__What is required__
Copy every line of the following data that includes the string "most".

════════════════════

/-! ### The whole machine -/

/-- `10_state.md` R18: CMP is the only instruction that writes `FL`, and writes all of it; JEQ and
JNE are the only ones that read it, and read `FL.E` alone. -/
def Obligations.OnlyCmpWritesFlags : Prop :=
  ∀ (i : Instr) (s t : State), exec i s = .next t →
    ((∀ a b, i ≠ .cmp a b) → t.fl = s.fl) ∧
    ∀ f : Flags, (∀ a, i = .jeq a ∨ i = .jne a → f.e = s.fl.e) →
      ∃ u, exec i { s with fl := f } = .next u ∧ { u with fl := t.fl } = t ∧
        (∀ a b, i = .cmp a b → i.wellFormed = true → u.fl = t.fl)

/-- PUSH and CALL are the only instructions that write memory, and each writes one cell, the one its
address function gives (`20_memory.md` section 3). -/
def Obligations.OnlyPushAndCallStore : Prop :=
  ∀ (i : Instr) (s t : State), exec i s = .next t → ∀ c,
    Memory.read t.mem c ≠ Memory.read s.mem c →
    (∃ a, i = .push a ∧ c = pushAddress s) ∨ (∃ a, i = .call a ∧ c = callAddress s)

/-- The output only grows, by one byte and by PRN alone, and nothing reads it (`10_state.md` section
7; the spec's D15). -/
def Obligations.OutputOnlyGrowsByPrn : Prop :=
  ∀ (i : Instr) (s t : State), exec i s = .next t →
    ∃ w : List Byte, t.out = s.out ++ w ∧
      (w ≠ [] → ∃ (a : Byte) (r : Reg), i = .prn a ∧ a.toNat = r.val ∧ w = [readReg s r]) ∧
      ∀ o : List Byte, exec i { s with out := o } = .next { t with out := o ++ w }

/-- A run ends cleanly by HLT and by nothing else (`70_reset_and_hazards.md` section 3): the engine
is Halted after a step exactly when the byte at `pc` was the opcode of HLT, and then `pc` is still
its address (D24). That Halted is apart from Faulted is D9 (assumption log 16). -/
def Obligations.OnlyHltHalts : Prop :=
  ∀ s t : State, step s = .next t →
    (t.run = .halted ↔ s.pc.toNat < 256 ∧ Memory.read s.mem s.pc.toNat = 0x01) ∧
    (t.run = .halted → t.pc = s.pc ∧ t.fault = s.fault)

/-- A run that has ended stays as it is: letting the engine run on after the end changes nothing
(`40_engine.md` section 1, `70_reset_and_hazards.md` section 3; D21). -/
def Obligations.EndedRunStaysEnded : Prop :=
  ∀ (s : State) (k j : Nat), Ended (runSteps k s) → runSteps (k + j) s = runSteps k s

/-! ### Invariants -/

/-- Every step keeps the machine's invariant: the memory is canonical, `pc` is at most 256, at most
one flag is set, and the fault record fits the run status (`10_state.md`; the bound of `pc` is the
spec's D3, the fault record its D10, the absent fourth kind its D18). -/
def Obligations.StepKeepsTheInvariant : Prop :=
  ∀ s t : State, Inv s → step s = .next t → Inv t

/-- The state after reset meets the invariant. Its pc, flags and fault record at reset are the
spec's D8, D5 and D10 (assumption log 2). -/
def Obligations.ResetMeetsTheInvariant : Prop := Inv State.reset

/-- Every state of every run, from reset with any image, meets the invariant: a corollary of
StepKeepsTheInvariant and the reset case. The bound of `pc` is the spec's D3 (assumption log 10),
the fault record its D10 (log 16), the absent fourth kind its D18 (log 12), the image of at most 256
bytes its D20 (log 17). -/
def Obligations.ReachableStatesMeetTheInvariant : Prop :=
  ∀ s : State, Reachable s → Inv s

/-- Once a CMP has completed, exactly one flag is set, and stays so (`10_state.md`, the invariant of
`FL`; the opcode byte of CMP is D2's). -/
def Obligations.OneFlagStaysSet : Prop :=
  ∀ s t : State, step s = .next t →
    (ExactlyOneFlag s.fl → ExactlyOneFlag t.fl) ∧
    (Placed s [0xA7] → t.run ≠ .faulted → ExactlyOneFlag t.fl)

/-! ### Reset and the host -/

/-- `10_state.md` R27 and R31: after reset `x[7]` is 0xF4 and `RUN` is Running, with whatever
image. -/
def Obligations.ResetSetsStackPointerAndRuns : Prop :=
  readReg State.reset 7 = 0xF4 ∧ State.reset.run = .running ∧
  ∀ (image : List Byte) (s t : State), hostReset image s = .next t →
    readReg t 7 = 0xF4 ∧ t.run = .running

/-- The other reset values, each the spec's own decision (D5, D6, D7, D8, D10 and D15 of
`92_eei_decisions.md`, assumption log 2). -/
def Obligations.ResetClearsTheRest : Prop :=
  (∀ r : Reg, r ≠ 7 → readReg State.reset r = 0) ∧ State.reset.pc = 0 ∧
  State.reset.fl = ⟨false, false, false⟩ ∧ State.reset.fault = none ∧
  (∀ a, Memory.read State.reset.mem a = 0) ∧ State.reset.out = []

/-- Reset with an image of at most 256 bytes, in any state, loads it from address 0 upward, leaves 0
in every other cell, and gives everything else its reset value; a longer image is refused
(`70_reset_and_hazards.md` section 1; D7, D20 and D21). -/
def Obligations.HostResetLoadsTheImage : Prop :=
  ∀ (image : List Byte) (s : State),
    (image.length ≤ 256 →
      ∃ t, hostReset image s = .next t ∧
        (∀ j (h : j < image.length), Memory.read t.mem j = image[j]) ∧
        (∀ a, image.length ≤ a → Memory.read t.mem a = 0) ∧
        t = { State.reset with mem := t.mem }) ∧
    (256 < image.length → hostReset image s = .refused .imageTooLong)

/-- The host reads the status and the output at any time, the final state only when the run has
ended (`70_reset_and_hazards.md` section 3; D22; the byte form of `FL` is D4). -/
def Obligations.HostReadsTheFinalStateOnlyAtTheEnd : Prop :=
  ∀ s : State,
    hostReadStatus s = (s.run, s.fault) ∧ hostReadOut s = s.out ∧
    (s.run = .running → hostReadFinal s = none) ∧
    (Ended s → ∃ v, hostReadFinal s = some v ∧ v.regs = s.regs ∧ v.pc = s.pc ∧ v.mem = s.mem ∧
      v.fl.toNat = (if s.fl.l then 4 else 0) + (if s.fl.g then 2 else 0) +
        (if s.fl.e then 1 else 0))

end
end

════════════════════

__Output of the task__
/-- Every step keeps the machine's invariant: the memory is canonical, `pc` is at most 256, at most
the fault record its D10 (log 16), the absent fourth kind its D18 (log 12), the image of at most 256
/-- Reset with an image of at most 256 bytes, in any state, loads it from address 0 upward, leaves 0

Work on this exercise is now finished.